Return the data below exactly, stopping after the line with "[0xF0, 0x80, 0xF0, 0x80, 0xF0]".

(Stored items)
**********

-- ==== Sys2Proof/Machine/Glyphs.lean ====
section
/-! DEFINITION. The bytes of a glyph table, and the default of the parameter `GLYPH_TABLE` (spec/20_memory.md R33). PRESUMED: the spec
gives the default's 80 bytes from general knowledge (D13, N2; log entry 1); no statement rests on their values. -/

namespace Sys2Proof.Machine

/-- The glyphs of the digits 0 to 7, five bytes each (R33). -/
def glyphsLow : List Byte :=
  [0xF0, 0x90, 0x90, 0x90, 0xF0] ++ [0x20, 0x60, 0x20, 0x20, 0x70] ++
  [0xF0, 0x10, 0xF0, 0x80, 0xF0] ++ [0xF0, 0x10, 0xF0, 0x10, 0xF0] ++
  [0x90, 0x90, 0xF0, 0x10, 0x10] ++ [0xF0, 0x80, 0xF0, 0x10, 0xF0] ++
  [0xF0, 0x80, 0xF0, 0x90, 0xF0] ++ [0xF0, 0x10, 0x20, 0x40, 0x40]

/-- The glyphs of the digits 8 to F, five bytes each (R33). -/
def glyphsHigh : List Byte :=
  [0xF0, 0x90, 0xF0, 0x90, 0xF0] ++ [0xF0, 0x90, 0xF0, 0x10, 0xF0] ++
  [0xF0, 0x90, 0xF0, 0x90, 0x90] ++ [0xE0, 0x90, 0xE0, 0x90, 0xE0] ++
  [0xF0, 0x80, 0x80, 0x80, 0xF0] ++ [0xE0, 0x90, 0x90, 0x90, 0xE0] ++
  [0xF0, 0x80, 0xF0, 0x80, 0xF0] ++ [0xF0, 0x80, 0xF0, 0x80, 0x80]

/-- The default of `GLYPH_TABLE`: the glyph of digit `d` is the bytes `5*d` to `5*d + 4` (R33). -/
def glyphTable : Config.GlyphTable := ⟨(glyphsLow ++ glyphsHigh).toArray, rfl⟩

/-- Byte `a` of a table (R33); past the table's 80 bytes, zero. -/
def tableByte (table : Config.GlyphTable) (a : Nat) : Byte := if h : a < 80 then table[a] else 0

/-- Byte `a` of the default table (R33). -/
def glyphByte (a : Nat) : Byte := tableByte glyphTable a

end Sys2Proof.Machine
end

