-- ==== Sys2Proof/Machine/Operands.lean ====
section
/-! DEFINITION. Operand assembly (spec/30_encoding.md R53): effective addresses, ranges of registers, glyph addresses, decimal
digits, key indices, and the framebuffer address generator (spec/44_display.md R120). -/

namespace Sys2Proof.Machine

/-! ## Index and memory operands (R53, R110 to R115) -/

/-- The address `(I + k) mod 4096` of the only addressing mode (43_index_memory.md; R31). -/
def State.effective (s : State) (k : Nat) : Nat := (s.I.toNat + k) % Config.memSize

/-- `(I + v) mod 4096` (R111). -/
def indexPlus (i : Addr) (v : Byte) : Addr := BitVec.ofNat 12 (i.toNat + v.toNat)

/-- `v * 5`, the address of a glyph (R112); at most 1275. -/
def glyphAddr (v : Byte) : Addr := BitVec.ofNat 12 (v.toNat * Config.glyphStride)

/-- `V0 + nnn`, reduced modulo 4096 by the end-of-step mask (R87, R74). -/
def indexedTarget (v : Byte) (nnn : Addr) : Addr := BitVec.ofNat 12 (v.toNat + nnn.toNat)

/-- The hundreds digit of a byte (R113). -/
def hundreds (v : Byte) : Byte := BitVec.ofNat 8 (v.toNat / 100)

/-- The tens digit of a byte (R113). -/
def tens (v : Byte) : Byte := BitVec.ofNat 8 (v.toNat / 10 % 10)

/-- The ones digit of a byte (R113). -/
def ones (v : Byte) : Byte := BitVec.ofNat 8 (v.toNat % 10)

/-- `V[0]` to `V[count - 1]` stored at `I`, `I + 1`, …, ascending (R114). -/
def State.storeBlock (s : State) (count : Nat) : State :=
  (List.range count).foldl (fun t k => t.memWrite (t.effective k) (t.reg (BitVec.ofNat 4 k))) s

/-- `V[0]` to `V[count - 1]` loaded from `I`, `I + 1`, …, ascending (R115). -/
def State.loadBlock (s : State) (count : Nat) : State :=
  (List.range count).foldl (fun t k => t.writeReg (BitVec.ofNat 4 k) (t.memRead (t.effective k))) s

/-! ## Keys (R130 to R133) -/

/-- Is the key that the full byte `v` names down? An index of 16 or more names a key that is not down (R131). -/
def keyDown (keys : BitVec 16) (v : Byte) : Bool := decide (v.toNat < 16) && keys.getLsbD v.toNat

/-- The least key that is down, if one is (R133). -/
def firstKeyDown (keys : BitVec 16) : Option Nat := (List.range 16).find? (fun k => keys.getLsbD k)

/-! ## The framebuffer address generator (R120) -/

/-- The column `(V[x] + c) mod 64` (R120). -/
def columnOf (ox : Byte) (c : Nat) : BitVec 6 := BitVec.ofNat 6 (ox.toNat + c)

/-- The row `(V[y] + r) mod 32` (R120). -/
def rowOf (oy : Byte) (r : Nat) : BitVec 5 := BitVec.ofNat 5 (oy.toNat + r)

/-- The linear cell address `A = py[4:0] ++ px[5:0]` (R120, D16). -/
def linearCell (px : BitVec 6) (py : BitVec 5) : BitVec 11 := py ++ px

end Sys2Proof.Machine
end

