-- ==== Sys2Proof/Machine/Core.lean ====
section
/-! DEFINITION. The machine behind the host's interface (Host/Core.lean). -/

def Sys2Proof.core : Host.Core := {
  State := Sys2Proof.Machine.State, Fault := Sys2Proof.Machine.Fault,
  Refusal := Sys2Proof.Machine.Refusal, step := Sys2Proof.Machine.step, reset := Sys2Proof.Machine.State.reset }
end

**********

# SOLUTION FOR THIS EXERCISE:
-- ==== Sys2Proof/Machine/Glyphs.lean ====
section
/-! DEFINITION. The bytes of a glyph table, and the default of the parameter `GLYPH_TABLE` (spec/20_memory.md R33). PRESUMED: the spec
gives the default's 80 bytes from general knowledge (D13, N2; log entry 1); no statement rests on their values. -/

namespace Sys2Proof.Machine

/-- The glyphs of the digits 0 to 7, five bytes each (R33). -/
def glyphsLow : List Byte :=
  [0xF0, 0x90, 0x90, 0x90, 0xF0] ++ [0x20, 0x60, 0x20, 0x20, 0x70] ++
  [0xF0, 0x10, 0xF0, 0x80, 0xF0] ++ [0xF0, 0x10, 0xF0, 0x10, 0xF0] ++
  [0x90, 0x90, 0xF0, 0x10, 0x10] ++ [0xF0, 0x80, 0xF0, 0x10, 0xF0] ++
  [0xF0, 0x80, 0xF0, 0x90, 0xF0] ++ [0xF0, 0x10, 0x20, 0x40, 0x40]

/-- The glyphs of the digits 8 to F, five bytes each (R33). -/
def glyphsHigh : List Byte :=
  [0xF0, 0x90, 0xF0, 0x90, 0xF0] ++ [0xF0, 0x90, 0xF0, 0x10, 0xF0] ++
  [0xF0, 0x90, 0xF0, 0x90, 0x90] ++ [0xE0, 0x90, 0xE0, 0x90, 0xE0] ++
  [0xF0, 0x80, 0x80, 0x80, 0xF0] ++ [0xE0, 0x90, 0x90, 0x90, 0xE0] ++
  [0xF0, 0x80, 0xF0, 0x80, 0xF0] ++ [0xF0, 0x80, 0xF0, 0x80, 0x80]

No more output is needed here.